Thursday, April 18, 2013

Evangelicals Want to ‘Double Down’ on Bible Thumping? Fine- But It Won’t Make ANY Difference!

According to a report in TIME (‘Preach Like Your Faith Depends On It’, Mar. 25, p.46) Evangelicals of all stripes are wetting their panties and crying because statistics show young people especially are becoming “NONES”. According to stats cited in the article “15 to 20% of all Americans in the past five years have ceased to claim any religious affiliation”. This is especially among the young, i.e. Millennials, the group the fundies would most like to drumbeat into their brainwashed fold. The trend has become so significant that Pew researchers have described it as “the rise of the Nones”.

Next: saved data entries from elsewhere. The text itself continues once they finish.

def Block.bringUpDom (b : Block) (d : Nat) : Block :=
  (nodesOfDom d).foldl (fun b n => b.bringUpNode n) ((nisOfDom d).foldl (fun b i => b.bringUpNi i) b)

/-! ### Step 3: repair map, cut tests, a prepared adoption (14 R430, R435; R490) -/

/-- How many entries of the repair map from entry `j` on, of at most `n`, come before the first that is zero (14 R433). -/
def Sys.entriesFrom (w : Sys) (j : Nat) : Nat → Nat × Sys
  | 0 => (j, w)
  | n + 1 =>
    let x := w.read (repairMapAddr + 8 * j) 8
    if leNat x.1 = 0 then (j, x.2.2.2) else x.2.2.2.entriesFrom (j + 1) n

def Sys.countRepairs (w : Sys) : Sys :=
  let r := w.entriesFrom 0 4096
  r.2.upd (fun b => (b.s pgLG LG_REPAIR_ENTRIES r.1).s pgLG LG_REPAIR_FULL (b2n (r.1 == 4096)))

/-- Tests that the fabric reset cut short. -/
def Sys.settleCut (w : Sys) : Sys :=
  (List.range 24).foldl (fun (w : Sys) d =>
    match (w.blk.dom d).cut with
    | some p => (w.cutRecord d p).upd (fun b => b.modDom d (fun x => { x with cut := none }))
    | none => w) w

/-- The preparation lapses: the next key is gone and the current one stays in use. -/
def Block.lapse (b : Block) : Block :=
  let b := { b with lc := { b.lc with target := none }, evl := { b.evl with nextKeys := none } }
  (b.s pgTOP TOP_LC_STATE_PREPARED 0).s pgTOP TOP_LC_STATE_TARGET 0

/-- CHAIN_CTR and TAG of the hand-over checkpoint in the ring; zeros where the change was made with the log disabled. -/
def Sys.handoverTag (w : Sys) : (Nat × List Byte) × Sys :=
  let r := w.ringNewest ((w.blk.evl.curKeys.map (fun k => k.hmac)).getD zero32)
  (match r.1 with
   | some (_, x) => if leNat (sliceBytes x 0x4C 1) = ckHANDOVER then (recCtr x, x.drop 0xE0) else (0, zero32)
   | none => (0, zero32), r.2)

/-- After a PORST with a preparation recorded. -/
def Sys.settleAdoption (w : Sys) : Sys :=
  match w.blk.lc.target with
  | none => w
  | some t =>
    if w.blk.evl.booted then w
    else if w.blk.pins.lc.toNat = t then
      let h := w.handoverTag
      (h.2.adopt t h.1.1 h.1.2 w.blk.stw.wipe).1
    else if w.blk.pins.lc.toNat = w.blk.lc.recorded then w.upd Block.lapse
    else w

/-! ### Step 4: domains and arrays -/

/-- Domains that this start brings ON. -/
def Block.startDoms (b : Block) : List Nat := having 24 (fun d => b.domState d == 0)

/-- The arrays of what is powered: banks, the steward's SRAM, sori and node buffers (11 R346). -/
def Sys.wipeStart (w : Sys) (ds : List Nat) : Sys :=
  let rs := ((ds.filter (fun d => 16 ≤ d)).map (fun d => d - 16)) ++ [11, 12] ++ ((ds.filter (fun d => d < 16)).map (fun d => 14 + d)) ++ [30]
  rs.foldl (fun (w : Sys) r => w.wipeRegion r) w

def Sys.powerDoms (w : Sys) : Sys :=
  let ds := w.blk.startDoms
  let w := w.upd (fun b => ds.foldl (fun b d => b.modDom d (fun x => { x with up := true })) b)
  let w := (w.applyRepairs (fun d => w.blk.domOn d)).wipeStart ds
  w.upd (fun b => (having 192 (fun i => b.niUp i)).foldl (fun b i => b.lpDiscard i) b)

/-! ### Step 5: BOOT (08 R241, R245, R257) -/

def Block.bootBody (b : Block) (last : Nat) : List Byte :=
  let kind := if b.evl.booted = false then 1 else if b.g pgTOP TOP_RESET_CAUSE_CAUSE = rcSOFT then 3 else 2
  let id (k : Nat) : Nat := match b.evl.lost.find? (fun q => q.1 == k) with | some q => q.2 | none => 0
  recBody [(0x40, leBytes 1 kind), (0x44, leBytes 4 (b.rd pgTOP 0x044).toNat),
    (0x48, leBytes 1 (maskOf 4 (fun k => b.evl.lost.any (fun q => q.1 == k)))),
    (0x4C, (List.range 4).flatMap (fun k => leBytes 4 (id k))), (0x60, leBytes 8 last)]

-- DESIGN CHOICE (notes/assumptions/16.md)
/-- After a PORST: keys come into use and the chain links to the ring's newest checkpoint. The answer is LAST_CKPT. -/
def Sys.linkRing (w : Sys) : Nat × Sys :=
  let w := w.upd (fun b => if !b.lcInvalid && lcKeyed b.lc.recorded then b.useKeys b.evl.curKeys else b)
  let r := w.ringNewest w.blk.hmacKey
  match r.1 with
  | some (s, x) =>
    (recCtr x, r.2.upd (fun b =>
      let b := (b.s pgEVL EVL_CKPT_NEWEST s).s pgEVL EVL_CKPT_RING_VALID 1
      { b with evl := { b.evl with ringNext := (s + 1) % 64,
                                   lastMac := if b.evl.index = 0 then x.drop 0xE0 else b.evl.lastMac } }))
  | none => (0, r.2)

-- DEDUCED (notes/assumptions/71.md)
-- DESIGN CHOICE (notes/assumptions/16.md)
/-- The BOOT record: at once after a PORST, since no record comes before it; after another reset in its turn (08 R242). -/
def Sys.bootRecord (w : Sys) : Sys :=
  let porst := !w.blk.evl.booted
  let l := if porst then w.linkRing else (0, w)
  let w := l.2
  let body := w.blk.bootBody l.1
  let d : RecData := { typ := tyBOOT, body := body }
  let w := w.upd (fun b =>
    let b := { b with evl := { b.evl with booted := true, lost := [] } }
    if porst ∧ b.evl.timerAt.isNone then { b with evl := { b.evl with timerAt := some (b.elapsed + secUnits) } } else b)
  if !porst then w.upd (fun b => b.pushRec tyBOOT body)
  else if w.blk.canForm d then w.formRecord tyBOOT body
  else w.upd (fun b => b.omitRec d)

/-! ### Step 7: paths, links, cells, VOUT_MODE (14 R442; 05 R145; 13 R409) -/

/-- A cell of a powered node takes a word and measures d on its most preferred source. What d is, is the silicon's. -/
def Block.readyCell (b : Block) (n : Nat) : Block :=
  if b.on pgTU (TU_CELL_READY n) then b
  else
    let s := b.srcOrder.headD 0
    let f := b.fresh
    (f.2.modCell n (fun c => { c with off := some 0, gotWord := true, delays := AMap.set [] c.delays s [f.1 % 65536] })).showCell n s

def Block.readyCells (b : Block) (ns : List Nat) : Block := ns.foldl (fun b n => b.readyCell n) b

/-- The PM reads VOUT_MODE of each rail. One that is not linear is never commanded. -/
def Block.readVoutModes (b : Block) : Block :=
  (List.range 4).foldl (fun b r =>
    let m := b.stw.vout.getD r 0
    let b := { b.s pgPM (PM_RAIL_CFG_VOUT_EXP r) (m % 32) with pm := { b.pm with bus := [(r, 0x20, m % 256)] } }
    if bitsOf m 5 3 = 0 then b
    else (b.s pgPM (PM_RAIL_STATUS_STATE r) railFAULT).modRail r (fun x => { x with fixed := true })) b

Instead of figuring out that people are becoming much more informed, and now able to see through biblical bollocks and the bluster of fake pastors, these numskulls intend to “double down” on their preaching, believing they just haven’t been intense enough! Are they on crack as well as stupid? According to the TIME article:


“Rather than softening the Gospel message to make it more marketable to an America skeptical of institutions – a frequent reform point of view- what draws the real energy among the faithful is a commitment to what Christians call  ‘the Great Commission’ the words the resurrected Jesus spoke to his apostles at the end of Matthew: ‘Go ye therefore and teach all nations, baptizing them in the name of the Father, and of the Son, and of the Holy Ghost.’”

Well, hate to break it these hyper-dedicated  faithers, but they could as well save their breath: Jesus never spoke any such words (they were inserted into his "mouth" by a forger) and no one named ‘Matthew’ had anything to do with them either!

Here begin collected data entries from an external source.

-- ==== Sys2Proof/Certificates/Slice0/Obligations.lean ====
section
/-! DEFINITION. The statements about the block, for the provers. -/
open Sys2Proof Sys2Proof.Machine

/-! ### Links and node arbitration (02 R26-R31; 03 R63, R88; 04 R92-R103; 14; 16 R469) -/

/-- FLIT_RECEIVE (R30, R31): a data flit that arrives unhurt at an NI joins the packet under assembly, its sender's acknowledge
frees the wires, and the NI owes one credit more; one that arrives unhurt at a node joins its packet in the buffer of its VC, and no credit is
owed while it stands there. CREDIT_RETURN (R31) raises the sender's credit on the VC by one and settles one credit of the receiver's
debt; with nothing owed it changes nothing. OUTPUT_ARBITRATION (R93, R95, R97): an output without owner whose wires are busy goes to its one
candidate, on whose input it parks from then on, unless that is an aged head within 256 ns of the last one granted; with an owner it stays
with that owner. -/
def Obligations.FlitsAndCredits : Prop :=
  (∀ (s : State) (i a : Nat) (src : Port) (f : Flit) (x : Asm),
    upstream (.ni i a) = some src → (s.blk.out src).driven = some f → (s.blk.out src).owner = none →
    Flit.isHead f = false → Flit.isLast f = false → Flit.vc f < 9 → AMap.get {} (s.blk.ni i).asm (vcKey a (Flit.vc f)) = x →
    x.flits ≠ [] → x.discard = false → x.flits.length < 17 →
    ∃ t, exec (.flitReceive (.ni i a) 0 []) s = .next t ∧
      AMap.get {} (t.blk.ni i).asm (vcKey a (Flit.vc f)) = { x with flits := x.flits ++ [f] } ∧
      t.blk.owedAt (.ni i a) (Flit.vc f) = s.blk.owedAt (.ni i a) (Flit.vc f) + 1 ∧
      (t.blk.out src).driven = none ∧ (∀ j, j ≠ i → t.blk.ni j = s.blk.ni j) ∧ s.unitsOnly [.cnt, .nodes, .nis] t) ∧
  (∀ (s : State) (n q : Nat) (src : Port) (f : Flit) (r : RxPkt),
    upstream (.node n q) = some src → portExists n q = true → (s.blk.out src).driven = some f → (s.blk.out src).owner = none →
    s.blk.wrongWires (.node n q) f 0 s.blk.fresh.1 = [] → s.blk.idleSpare (.node n q) = false → s.blk.portOn n q = true →
    Flit.isHead f = false → Flit.isLast f = false → Flit.vc f < 9 → (s.blk.buf n q (Flit.vc f)).rx = some r → r.discard = false →
    r.nData < 16 → (s.blk.buf n q (Flit.vc f)).front ≠ none → s.blk.on pgMM MM_FLIPMASK_ARM = false →
    ∃ t, exec (.flitReceive (.node n q) 0 []) s = .next t ∧
      (t.blk.buf n q (Flit.vc f)).flits = (s.blk.buf n q (Flit.vc f)).flits ++ [(f, [])] ∧
      (t.blk.buf n q (Flit.vc f)).rx = some { r with nData := r.nData + 1 } ∧
      (∀ v, t.blk.owedAt (.node n q) v = s.blk.owedAt (.node n q) v) ∧
      (t.blk.out src).driven = none ∧ s.unitsOnly [.cnt, .nodes, .nis] t) ∧
  (∀ (s : State) (o r : Port) (v : Nat), portOk o = true → downstream o = some r → v < 9 →
    ∃ t, exec (.creditReturn o v) s = .next t ∧
      (s.blk.owedAt r v ≠ 0 → (t.blk.out o).credit v = (s.blk.out o).credit v + 1 ∧ t.blk.owedAt r v = s.blk.owedAt r v - 1) ∧
      (s.blk.owedAt r v = 0 → t = s) ∧ s.unitsOnly [.nodes, .nis] t) ∧
  (∀ (s : State) (n p : Nat) (f : Flit), portExists n p = true → (s.blk.out (.node n p)).driven = some f →
    ∃ t, exec (.outputArbitration (.node n p)) s = .next t ∧
      (∀ c, (s.blk.out (.node n p)).owner = none → s.blk.candidates n p = [c] →
        (s.blk.grantable (s.blk.out (.node n p)) c = true →
          (t.blk.out (.node n p)).owner = some (c.q, c.v) ∧ (t.blk.out (.node n p)).parked = some c.q) ∧
        (s.blk.grantable (s.blk.out (.node n p)) c = false → (t.blk.out (.node n p)).owner = none)) ∧
      ((s.blk.out (.node n p)).owner ≠ none → (t.blk.out (.node n p)).owner = (s.blk.out (.node n p)).owner) ∧
      (t.blk.out (.node n p)).driven = some f ∧ (∀ m, m ≠ n → t.blk.node m = s.blk.node m) ∧
      Block.onlyWords [(pgNode n, 0x060)] s.blk t.blk ∧ s.unitsOnly [.regs, .live, .cnt, .nodes, .stw] t)

/-- ESCAPE_WAIT_EXPIRY (R63): a waiting head on a normal VC may take the escape VC once ESC_WAIT units of 8 ns have gone by.
HEAD_AGED (R97, R98): a head that has been a candidate for AGE becomes aged, in a node and at an injection link; RSP heads never do
(log 94: without a break). SLOT_BOUNDARY (R101): device time stands on the next multiple of 16 ns (log 96: the TU's own). ARB_ACTIVATION
(R103): from the activation instant on, by the node's cell, the live profiles, AGE and slot tables are the shadow ones. -/
def Obligations.NodeTimers : Prop :=
  (∀ (s : State) (n q v : Nat) (f : Front), portExists n q = true → v < 9 → (s.blk.buf n q v).front = some f →
    f.started = false → f.onEsc = false → f.mayEsc = false →
    ∃ t, exec (.escapeWaitExpiry n q v) s = .next t ∧
      (t.blk.buf n q v).front.map (fun g => g.mayEsc) = some true ∧ (t.blk.buf n q v).flits = (s.blk.buf n q v).flits ∧
      t.blk.elapsed = max s.blk.elapsed (f.since + f.escWait * 2048) ∧ (∀ m, m ≠ n → t.blk.node m = s.blk.node m) ∧
      s.unitsOnly [.cnt, .time, .nodes] t) ∧
  (∀ (s : State) (n q v since : Nat) (f : Front), portExists n q = true → v < 9 → (s.blk.buf n q v).front = some f →
    f.started = false → f.cand = some since →
    ∃ t, exec (.headAged (.node n q) v) s = .next t ∧
      (f.cls ≠ cRSP → (t.blk.buf n q v).front = some { f with aged := true } ∧
        t.blk.elapsed = max s.blk.elapsed (since + s.blk.ageLimit n)) ∧
      (f.cls = cRSP → t = s) ∧ (∀ m, m ≠ n → t.blk.node m = s.blk.node m) ∧ s.unitsOnly [.cnt, .time, .nodes] t) ∧
  (∀ (s : State) (i a c since : Nat) (p : Packet) (ps : List Packet), portOk (.ni i a) = true → 1 ≤ c → c ≤ 4 →
    AMap.get none (s.blk.ni i).injCand c = some since → (s.blk.ni i).queue c = p :: ps → s.blk.attachFor i p = a →
    ∃ t, exec (.headAged (.ni i a) (c + 2)) s = .next t ∧ AMap.get false (t.blk.ni i).injAged c = true ∧
      (t.blk.ni i).queue c = p :: ps ∧ t.blk.elapsed = max s.blk.elapsed (since + s.blk.ageLimit (facing i a).1) ∧
      (∀ j, j ≠ i → t.blk.ni j = s.blk.ni j) ∧ s.unitsOnly [.cnt, .time, .nis] t) ∧
  (∀ s : State, ∃ t, exec .slotBoundary s = .next t ∧ t.blk.now = (s.blk.now / 4096 + 1) * 4096 ∧ t.blk.nowNs % 16 = 0 ∧
    s.unitsOnly [.cnt, .time] t) ∧
  (∀ (s : State) (n at' : Nat), n < 112 → (s.blk.node n).arbAt = some at' →
    ∃ t, exec (.arbActivation n) s = .next t ∧ s.blk.now ≤ t.blk.now ∧ at' * 256 ≤ t.blk.cellNow n ∧
      (∀ p, p < 4 → t.blk.rdLive (pgNode n) (0x060 + 4 * p) = s.blk.rd (pgNode n) (0x060 + 4 * p)) ∧
      (∀ k, k < 28 → t.blk.rdLive (pgNode n) (0x080 + 4 * k) = s.blk.rd (pgNode n) (0x080 + 4 * k)) ∧
      t.blk.on (pgNode n) NODE_ARB_PEND = false ∧ (t.blk.node n).arbAt = none ∧ (∀ m, m ≠ n → t.blk.node m = s.blk.node m) ∧
      t.blk.stw = { s.blk.stw with floorDue := true } ∧
      Block.onlyWords [(pgNode n, 0x060)] s.blk t.blk ∧ s.unitsOnly [.regs, .live, .cnt, .time, .nodes, .stw] t)

/-- NODE_FLUSH (R72, R88): after an honoured flush of an epoch no input VC of the node, whose stored flits have no wrong bit, holds the head
of a packet of that epoch; one of the current epoch is ignored, but in a spine node whose SD drains. LINK_WIRE_FAULT (R29): the port's FAULT
bit is set, the link is isolated, and the node's event waits. RHIZINE_CHAIN_BREAK (R469): the steward holds the break, and the node's event
waits. -/
def Obligations.FlushAndBreaks : Prop :=
  (∀ (s : State) (n e : Nat) (even odd : Bool), n < 112 → e < 2 → (if e = 0 then even else odd) = true →
    s.blk.flushAllowed n e = true →
    (∀ q, q < 7 → ∀ v, v < 9 → ∀ h ∈ (s.blk.buf n q v).flits, h.2 = []) →
    ∃ t, exec (.nodeFlush n even odd) s = .next t ∧
      (∀ q v, q < 7 → v < 9 → ∀ h ∈ (t.blk.buf n q v).flits, Flit.isHead h.1 = true → (packetOf (Flit.payload h.1)).rep ≠ e) ∧
      (∀ m, m ≠ n → t.blk.node m = s.blk.node m) ∧ Block.onlyPages [pgNode n] s.blk t.blk ∧ s.unitsOnly [.regs, .events, .nodes] t) ∧
  (∀ (s : State) (n e : Nat), n < 112 → e = s.blk.nodeCur n → isSpine n = false ∨ s.blk.domPhase domSD ≠ 2 →
    exec (.nodeFlush n (e == 0) (e == 1)) s = .next s) ∧
  (∀ (s : State) (n p j : Nat), n < 112 → p < 4 → linkIndex n p = some j → s.blk.pageUp (pgNode n) = true →
    ∃ t, exec (.linkWireFault n p) s = .next t ∧ t.blk.on (pgNode n) ⟨0x04C, 8 + p, 1⟩ = true ∧ t.blk.isolated 0 j = true ∧
      t.blk.evRaw (srcNode n 0) = true ∧ t.mem = s.mem ∧ t.pending = s.pending) ∧
  (∀ (s : State) (n : Nat), n < 112 → s.blk.stw.brk = none →
    ∃ t, exec (.rhizineChainBreak n) s = .next t ∧ t.blk.stw = { s.blk.stw with brk := some n } ∧ t.blk.evRaw (srcNode n 1) = true ∧
      Block.onlyWords [(pgNode n, 0x018)] s.blk t.blk ∧ s.unitsOnly [.regs, .events, .stw] t)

This has been confirmed by research by Bart Ehrman, published in his latest book: ’FORGED: Why the Bible’s Authors  Are Not Who We Think They Are.’


For example (cf. p. 256) all the words alleged to have been spoken by Christ during the crucifixion or after (i.e. resurrection) were later insertions by forgers. According to Ehrman (ibid.) while the accounts purport to be faithful representations written only 7 years after the crucifixion, in fact none of the quadriforms (Matthew, Mark, Luke, John) were written until 40 to 60 years after his death. Ehrman adds:

“Moreover, these books were not known as a book of writings until the second century.”

More to the point, Ehrman goes on to note we have absolutely NO Roman records of any kind “that attest to the existence of Jesus Christ”. Indeed, if a trial actually occurred, as the Gospel authors claim, one would have thought at least a passing reference would appear in public records. But there are none, zero, nada. No public accounts, no references to any trial, no descriptions of his death….”not even a birth certificate”. Ehrman adds that “not even is Jesus mentioned in any historical source of the 1st century”.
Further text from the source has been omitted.